Born in County Durham in 1806, her poetry was popular both in the UK and the US during her lifetime.
Her poetry touched on a wide range of issues, from the abolition of slavery to the need for a reform in child labour legislation.
In 1856 she wrote one of her best-known works, Aurora Leigh, an epic poem written across nine books.
Educated at home, she went on to marry fellow poet Robert Browning.
During her lifetime Barrett Browning's poetry was held in greater esteem than her husband's, and she rivalled Tennyson as a candidate for Poet Laureate after Wordsworth’s death.
On the 208th anniversary of her birth, we’ve rounded up extracts from some of her most famous poems below.
1. Number 43, Sonnets from the Portugese
Taken from Barrett Browning’s book of 44 sonnets, the opening lines of Number 43 are among the most famous written in the English language
“How do I love thee? Let me count the ways.

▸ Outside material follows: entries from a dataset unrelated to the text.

/-- CQ_RECORD_WRITE (R383, R387, R392, R394): the oldest record due is written and the tail moves on; a blocked write is ERR, code 2. -/
def execCqRecordWrite (q : QueueId) (s : State) : Host.Outcome State Fault Refusal :=
  let h := s.hostQ q.val
  match h.due with
  | [] => .next s
  | c :: rest =>
    if s.host.d3hot = true ∨ (h.state ≠ 1 ∧ h.state ≠ 2) then .next s
    else
      let tail := h.rd HIF_Q_CQ_TAIL_TAIL
      match s.dmaWrite 1 q.val (h.cqBase + 16 * tail) (s.recordBytes h c) with
      | (false, t) => .next (t.modHostQ q.val (fun k => k.err 2))
      | (true, t) =>
        let wrap := tail + 1 == h.cqSize
        let t1 := t.modHostQ q.val (fun k => { (k.wr HIF_Q_CQ_TAIL_TAIL (if wrap then 0 else tail + 1)).wr HIF_Q_CQ_TAIL_PHASE
          (if wrap then 1 - h.rd HIF_Q_CQ_TAIL_PHASE else h.rd HIF_Q_CQ_TAIL_PHASE) with due := rest })
        .next (if c.irq = true ∨ c.status ≠ 0 ∨ c.kind = 1 then t1.cause q.val else t1)

/-- What a word of the MSI-X table reads as at reset: the mask bit of each entry is set, as PCI Express gives it (log entry 18). -/
def msixReset (k : Nat) : W32 := if k % 4 = 3 then 1 else 0

/-- Word k of the MSI-X table (R376). -/
def State.msixWord (s : State) (k : Nat) : W32 := SMap.get msixReset s.host.msix k

/-- The interval of a vector in µs; 0 acts as 1 (R395). -/
def State.interval (s : State) (v : Nat) : Nat := max 1 (if v < 256 then (s.hostQ v).rd HIF_Q_ITR_US else s.hif (HIF_EVT_ITR_US.nth (v - 256)))

/-- Whether a vector is masked: in the MSI-X table or by the function mask (R395). -/
def State.vectorMasked (s : State) (v : Nat) : Bool := s.host.fmask || bitOf (s.msixWord (4 * v + 3)) 0

/-- MSIX_SEND (R371, R394, R395): a vector with a cause not yet signalled, unmasked and past its interval, sends one message; `elapsedUs` is the time
since its last one. -/
def execMsixSend (vector : Fin 512) (elapsedUs : Nat) (s : State) : Host.Outcome State Fault Refusal :=
  let v := vector.val
  if s.host.causes.contains v = true ∧ s.vectorMasked v = false ∧ s.host.d3hot = false ∧ s.interval v ≤ elapsedUs then
    .next ((s.modHost (fun h => { h with causes := NSet.del h.causes v })).emit
      (.msix v ((s.msixWord (4 * v)).toNat + 2 ^ 32 * (s.msixWord (4 * v + 1)).toNat) (s.msixWord (4 * v + 2)).toNat))
  else .next s

/-! ## Device power (R371) -/

/-- D3HOT_ENTRY (R371): no DMA and no MSI-X from now on; the queues keep their state. -/
def execD3hotEntry (s : State) : Host.Outcome State Fault Refusal := .next (s.modHost (fun h => { h with d3hot := true }))

/-- D0_ENTRY (R371): fetches and copies go on, and records that are due may be written. -/
def execD0Entry (s : State) : Host.Outcome State Fault Refusal :=
  let s1 := (s.modHost (fun h => { h with d3hot := false })).fetchAll
  .next ((s1.host.queues.flatMap (fun p => p.2.jobs.map (fun j => (p.1, j)))).foldl (fun t p =>
    if p.2.opc = 2 ∨ p.2.opc = 3 then State.copyStep p.1 p.2.serial (copyFuel p.2) t else t) s1)

end Sys2Proof.Machine
end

I love thee to the depth and breadth and height
My soul can reach, when feeling out of sight
For the ends of Being and ideal Grace.
I love thee to the level of everyday's
Most quiet need, by sun and candlelight.
I love thee freely, as men strive for Right;
I love thee purely, as they turn from Praise.
I love thee with the passion put to use
In my old griefs, and with my childhood's faith.

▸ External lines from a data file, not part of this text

-- ==== Sys2Proof/Machine/Dome.lean ====
section
/-! DEFINITION. The dome controller's peripherals and the management clock (R424-R427), attestation (R417-R419), service tokens (R415, R430, R431) and the
eyepiece (R432-R436). Readings that the words leave open are log entry 24. -/

namespace Sys2Proof.Machine

/-- Whether the dome controller runs: input power applied, and the reset contact not holding it (R428, R446, R448). -/
def State.domeUp (s : State) : Bool := s.dome.input && !s.dome.inputOff && !s.dome.resetLow

/-- The number of a transport in `Output.reply` and in the table of last signed responses. -/
def transportCode : Transport → Nat
  | .doe => 0
  | .smbus => 1
  | .i3c => 2

/-- An answer over MCTP (R429); the commands do not say over which of its two buses they came, and the model answers them under one number. -/
def State.mctpReply (s : State) (bs : List Byte) : State := s.emit (.reply 1 bs)

/-! ## The management clock (R427) -/

/-- MCLK_SRC_WRITE (R41, R427): a READY source is selected; a source that is not, or the value 3, sets SRC_ERR. -/
def execMclkSrcWrite (v : W32) (s : State) : Host.Outcome State Fault Refusal :=
  let k := DOM_MCLK_SRC_SEL.of v
  if k < 3 ∧ (s.dome_ DOM_MCLK_STATUS_READY).testBit k = true then
    .next ((s.setDome DOM_MCLK_SRC_SEL k).setDome DOM_MCLK_STATUS_HOLDOVER 0)
  else .next (s.setDome DOM_MCLK_STATUS_SRC_ERR 1)

/-- MCLK_HOLDOVER_TIMEOUT (R427): after 1 s in holdover the generator switches to INT and sets LOS. -/
def execMclkHoldoverTimeout (s : State) : Host.Outcome State Fault Refusal :=
  if s.dome_ DOM_MCLK_STATUS_HOLDOVER = 1 then
    .next (((s.setDome DOM_MCLK_SRC_SEL 0).setDome DOM_MCLK_STATUS_HOLDOVER 0).setDome DOM_MCLK_STATUS_LOS 1)
  else .next s

/-! ## Attestation (R417-R419) -/

/-- The certificate chain and the HSS endorsement that the identity area holds (R399, R417, R419). -/
def State.identity (s : State) : List Byte × List Byte := Config.identityArea (s.norBytes 0 norIdentity 65536)

/-- GET_CERTIFICATE (R417): the chain of slot 0; no other slot is supported, and a request for one is answered with ERROR. -/
def execGetCertificate (r : CertReq) (s : State) : Host.Outcome State Fault Refusal :=
  .next (if s.domeUp = false then s
    else s.emit (.reply (transportCode r.transport) (if r.slot = 0 then Config.spdmFrame 0 s.identity.1 else Config.spdmFrame 4 [])))

/-- The head of a vendor-defined message: StandardID 4 (IANA), VendorID 0x0001_B6E5, and the subcommand, 1 GET_ENDORSEMENT or 2 COSIGN (R419). That a response
carries it as well is PRESUMED (log entry 24). -/
def vendorHead (sub : Nat) : List Byte := leBytes 2 4 ++ leBytes 4 0x0001B6E5 ++ leBytes 1 sub

/-- GET_ENDORSEMENT (R419): the device HSS public key and its endorsement. -/
def execGetEndorsement (t : Transport) (s : State) : Host.Outcome State Fault Refusal :=
  .next (if s.domeUp then s.emit (.reply (transportCode t) (Config.spdmFrame 3 (vendorHead 1 ++ hssPublicKey ++ s.identity.2))) else s)

/-- A register of the counter store as it reads while it is clocked (R422). -/
def State.ctrWord (s : State) (off : Nat) : Nat := (mirrored (Regs.word domeTable s.dome.regs off) off s.ctrMirrors).toNat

I love thee with a love I seemed to lose
With my lost saints,—I love thee with the breath,
Smiles, tears, of all my life!—and, if God choose,
I shall but love thee better after death.”

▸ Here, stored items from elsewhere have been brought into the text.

-- ==== Sys2Proof/Machine/Step.lean ====
section
/-! DEFINITION. One step of the module: the command at the front of the queue, and the module idle on an empty queue (log entry 6). -/

namespace Sys2Proof.Machine

/-- One step: the front command runs with the rest of the queue; with none waiting the module idles. -/
def step (s : State) : Host.Outcome State Fault Refusal :=
  match s.pending with
  | [] => .next s
  | i :: rest => exec i { s with pending := rest }

/-- The state with the command that a word spells put at the front of the queue; the table gives no row bits, so that no word spells a command. -/
def State.withFetchWord (s : State) (nbits w : Nat) : State :=
  match Sys2Proof.decodeTableWord nbits w with
  | some i => { s with pending := i :: s.pending }
  | none => s

end Sys2Proof.Machine
end

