/-- Attestation answers are framed and signed, a leaf is spent before its signature; tokens act only if every check passes; gated work waits. (from
16_start_catalogue_trust.md (R413, R415, R416, R417, R418, R419), 17_dome_and_eyepiece.md (R424, R425, R427, R428, R429, R430, R431)) The model's
choices, no rule's: that a response carries the vendor's head of its request, and that the framing is opaque (assumption log entry 24). -/
def Obligations.DomeControllerServices : Prop :=
  (∀ (s : State) (tr : Transport), s.domeUp = true → 
      ∃ t, exec (.getCertificate ⟨tr, 0⟩) s = .next t ∧
      t.out = s.out ++ [.reply (transportCode tr) (Config.spdmFrame 0 s.identity.1)] ∧
      { t with out := s.out } = s) ∧
  (∀ (s : State) (tr : Transport) (n : Nat), s.domeUp = true → n ≠ 0 → 
      ∃ t, exec (.getCertificate ⟨tr, n⟩) s = .next t ∧
      t.out = s.out ++ [.reply (transportCode tr) (Config.spdmFrame 4 [])] ∧
      { t with out := s.out } = s) ∧
  (∀ (s : State) (tr : Transport), s.domeUp = true → 
      ∃ t, exec (.getEndorsement tr) s = .next t ∧
      t.out = s.out ++ [.reply (transportCode tr) (Config.spdmFrame 3 (leBytes 2 4 ++ leBytes 4 0x0001B6E5 ++ leBytes 1 1 ++ hssPublicKey ++ s.identity.2))] ∧
      { t with out := s.out } = s) ∧
  (∀ (s : State) (tr : Transport) (b : List Byte), s.domeUp = true → s.clocked 7 = true → 
      ∃ t, exec (.challenge tr b) s = .next t ∧
      t.free = s.free + 1 ∧
      (∃ m, t.out = s.out ++ [.reply (transportCode tr) (m ++ deviceSign (b ++ m))] ∧ SMap.get (fun _ => []) t.dome.spdm (transportCode tr) = m ++ deviceSign (b ++ m) ∧ m = Config.spdmFrame 1 (Config.sha384 s.identity.1 ++ Config.nonce s.free)) ∧
      { t with out := s.out, free := s.free, dome := { t.dome with spdm := s.dome.spdm } } = s) ∧
  (∀ (s : State) (tr : Transport) (b : List Byte), s.domeUp = true → s.clocked 7 = false → 
      ∃ t, exec (.challenge tr b) s = .next t ∧
      t = s.modDome (fun d => { d with heldReqs := d.heldReqs ++ [.spdm 0 tr b] })) ∧
  (∀ (s : State) (tr : Transport) (b : List Byte), s.domeUp = true → s.clocked 7 = true → s.clocked 8 = true → 
      ∃ t, exec (.getMeasurements tr b) s = .next t ∧
      (∃ m, t.out = s.out ++ [.reply (transportCode tr) (m ++ deviceSign (b ++ m))] ∧ SMap.get (fun _ => []) t.dome.spdm (transportCode tr) = m ++ deviceSign (b ++ m) ∧ m = Config.spdmFrame 2 (s.measurements.flatMap spdmBlock)) ∧
      { t with out := s.out, dome := { t.dome with spdm := s.dome.spdm } } = s) ∧
  (∀ (s : State) (tr : Transport), s.domeUp = true → s.clocked 7 = true → s.clocked 8 = true → SMap.get (fun _ => []) s.dome.spdm (transportCode tr) ≠ [] → s.dome.ctr.lms < 2 ^ 30 → 
      ∃ t, exec (.cosign tr) s = .next t ∧
      t.dome.ctr = { s.dome.ctr with lms := s.dome.ctr.lms + 1 } ∧
      t.out = s.out ++ [.reply (transportCode tr) (Config.spdmFrame 3 (leBytes 2 4 ++ leBytes 4 0x0001B6E5 ++ leBytes 1 2 ++ deviceCosign s.dome.ctr.lms (Config.sha384 (SMap.get (fun _ => []) s.dome.spdm (transportCode tr)))))] ∧
      ({ t with out := s.out, dome := { t.dome with ctr := s.dome.ctr, nor0 := s.dome.nor0 } } = s ∧ ∀ a, a < 0x3FD00000 ∨ 0x3FF00000 ≤ a → t.nor 0 a = s.nor 0 a)) ∧
  (∀ (s : State) (tr : Transport), s.domeUp = true → s.clocked 7 = true → s.clocked 8 = true → (SMap.get (fun _ => []) s.dome.spdm (transportCode tr) = [] ∨ 2 ^ 30 ≤ s.dome.ctr.lms) → 
      ∃ t, exec (.cosign tr) s = .next t ∧
      t.out = s.out ++ [.reply (transportCode tr) (Config.spdmFrame 4 [])] ∧
      (SMap.get (fun _ => []) s.dome.spdm (transportCode tr) ≠ [] → t.dome_ CTR_STATUS_LIMIT = 1) ∧
      ({ t with out := s.out, dome := s.dome } = s ∧ { t.dome with regs := s.dome.regs } = s.dome ∧ ∀ o, o ≠ CTR_STATUS_LIMIT.off → Regs.word domeTable t.dome.regs o = Regs.word domeTable s.dome.regs o)) ∧
  (∀ (s : State) (v : W32), s.domeUp = true → s.runSlot.isSome = true → s.dome.heldReqs = [] → s.dome_ CAT_UPD_STATUS_STATE ≠ 1 → 
      ∃ t, exec (.domClkenWrite v) s = .next t ∧
      t.dome_ DOM_CLKEN_EN = DOM_CLKEN_EN.of v ∧
      OnlyDomeRegs s t [DOM_CLKEN_EN.off]) ∧
  (∀ (s : State) (v : W32), s.domeUp = true → s.runSlot.isSome = true → s.dome.heldReqs = [] → s.dome_ CAT_UPD_STATUS_STATE = 1 → 
      ∃ t, exec (.domClkenWrite v) s = .next t ∧
      t.dome_ DOM_CLKEN_EN = s.dome_ DOM_CLKEN_EN ∧
      t = s.modDome (fun d => { d with heldReqs := [.clken v] })) ∧
  (∀ (s : State) (v : W32), s.domeUp = true → s.runSlot.isSome = true → s.dome.heldReqs = [.setReplace] → (DOM_CLKEN_EN.of v).testBit 8 = true → s.dome_ CAT_UPD_STATUS_STATE ≠ 1 → 
      ∃ t, exec (.domClkenWrite v) s = .next t ∧
      t.replace = true ∧
      t.dome.heldReqs = [] ∧
      (t.dome.ctr.rpl = if s.replace then s.dome.ctr.rpl else s.dome.ctr.rpl + 1) ∧
      OnlyDome s t ∧ t.dome.nor0 = s.dome.nor0 ∧ t.dome.eye = s.dome.eye) ∧
  (∀ (s : State) (v : W32), DOM_MCLK_SRC_SEL.of v < 3 → (s.dome_ DOM_MCLK_STATUS_READY).testBit (DOM_MCLK_SRC_SEL.of v) = true → 
      ∃ t, exec (.mclkSrcWrite v) s = .next t ∧
      t.dome_ DOM_MCLK_SRC_SEL = DOM_MCLK_SRC_SEL.of v ∧
      t.dome_ DOM_MCLK_STATUS_HOLDOVER = 0 ∧
      OnlyDomeRegs s t [DOM_MCLK_SRC_SEL.off, DOM_MCLK_STATUS_HOLDOVER.off]) ∧
  (∀ (s : State) (v : W32), (DOM_MCLK_SRC_SEL.of v = 3 ∨ (s.dome_ DOM_MCLK_STATUS_READY).testBit (DOM_MCLK_SRC_SEL.of v) = false) → 
      ∃ t, exec (.mclkSrcWrite v) s = .next t ∧
      t.dome_ DOM_MCLK_STATUS_SRC_ERR = 1 ∧
      t.dome_ DOM_MCLK_SRC_SEL = s.dome_ DOM_MCLK_SRC_SEL ∧
      OnlyDomeRegs s t [DOM_MCLK_STATUS_SRC_ERR.off]) ∧
  (∀ (s : State), s.dome_ DOM_MCLK_STATUS_HOLDOVER = 1 → 
      ∃ t, exec (.mclkHoldoverTimeout) s = .next t ∧
      t.dome_ DOM_MCLK_SRC_SEL = 0 ∧
      t.dome_ DOM_MCLK_STATUS_LOS = 1 ∧
      t.dome_ DOM_MCLK_STATUS_HOLDOVER = 0 ∧
      OnlyDomeRegs s t [DOM_MCLK_SRC_SEL.off, DOM_MCLK_STATUS_LOS.off]) ∧
  (∀ (s : State) (n : Nat), s.domeUp = true → 
      ∃ t, exec (.mctpControl n) s = .next t ∧
      t.dome.eid = n % 256 ∧
      t.out = s.out ++ [.reply 1 (leBytes 1 0 ++ leBytes 1 n)] ∧
      { t with out := s.out, dome := { t.dome with eid := s.dome.eid } } = s) ∧
  (∀ (s : State) (via : Via) (b : List Byte), s.tokTakes via b = true → tokAction b ≠ 2 → tokFormat b = true → tokRoute via b = false → s.tokBusy = false → s.clocked 7 = true → s.clocked 8 = true → 
      ∃ t, exec (.clearReplace via b) s = .next t ∧
      t.dome_ EYE_STATUS_RESULT = s.tokCheck via b ∧
      t.dome_ EYE_EVENT_TOKEN = 1 ∧
      (t.dome.ctr.rpl = if s.tokCheck via b = 0 then s.dome.ctr.rpl + 1 else s.dome.ctr.rpl) ∧
      (s.tokCheck via b = 0 → s.replace = true ∧ t.replace = false ∧ t.dome.eye.nonceOk = false) ∧
      (via = .mctp → t.out = s.out ++ [.reply 1 (leBytes 1 0 ++ leBytes 1 (s.tokCheck via b))]) ∧
      ({ t with out := s.out, dome := s.dome } = s.viaCount via ∧ (s.tokCheck via b ≠ 0 → { t.dome with regs := s.dome.regs } = s.dome)) ∧
      (∀ o, o ∉ [EYE_STATUS_RESULT.off, EYE_EVENT_TOKEN.off] → Regs.word domeTable t.dome.regs o = Regs.word domeTable s.dome.regs o)) ∧
  (∀ (s : State) (b : List Byte), s.ready = true → tokFormat b = true → tokAction b = 1 → 
      ∃ t, exec (.clearReplace .bar0 b) s = .next t ∧
      t.dome_ EYE_STATUS_RESULT = 2 ∧
      t.dome.ctr = s.dome.ctr ∧
      t.out = s.out ∧
      OnlyDomeRegs s.barCount t [EYE_STATUS_RESULT.off, EYE_EVENT_TOKEN.off])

2. The Cry of the Children
One of Barrett Browning’s poems that expose the conditions of child labour during the Victorian era.
“Alas, the wretched children ! they are seekin
Death in life, as best to have !
They are binding up their hearts away from breaking
With a cerement from the grave.
Go out, children, from the mine and from the city —
Sing out, children, as the little thrushes do —
Pluck you handfuls of the meadow-cowslips pretty
Laugh aloud, to feel your fingers let them through !
But they answer, “ Are your cowslips of the meadows
Like our weeds anear the mine ?
Leave us quiet in the dark of the coal-shadows,
From your pleasures fair and fine!”
3. Aurora Leigh
Barrett Browning’s epic poem touched on a number of themes, including the difficulties Victorian women faced in a world were men were considered to be the superior sex.
“Ass or angel, 'tis the same:
A woman cannot do the thing she ought,
Which means whatever perfect thing she can,
In life, in art, in science, but she fears
To let the perfect action take her part
And rest there: she must prove what she can do
Before she does it,-prate of woman's rights,
Of woman's mission, woman's function, till
The men (who are prating, too, on their side) cry,
'A woman's function plainly is . . to talk.”
4. A Curse of A Nation
This antislavery poem was published in Poems before Congress, a small volume of political poems most of which were written about Italian politics.
“Ye shall watch while nations strive
With the bloodhounds, die or survive,
Drop faint from their jaws,
Or throttle them backward to death;
And only under your breath
Shall favor the cause.
This is the curse. Write.
“Ye shall watch while strong men draw
The nets of feudal law
To strangle the weak;
And, counting the sin for a sin,
Your soul shall be sadder within
Than the word ye shall speak.
This is the curse. Write.”
5. A Musical Instrument
One of Barrett Browning’s best-known poems, “A Musical Instrument” is about the pain a true artist is destined suffer in order to practise his or her art.
"Yet half a beast is the great god Pan,
To laugh as he sits by the river,
Making a poet out of a man :
The true gods sigh for the cost and pain, -
For the reed which grows nevermore again
As a reed with the reeds in the river."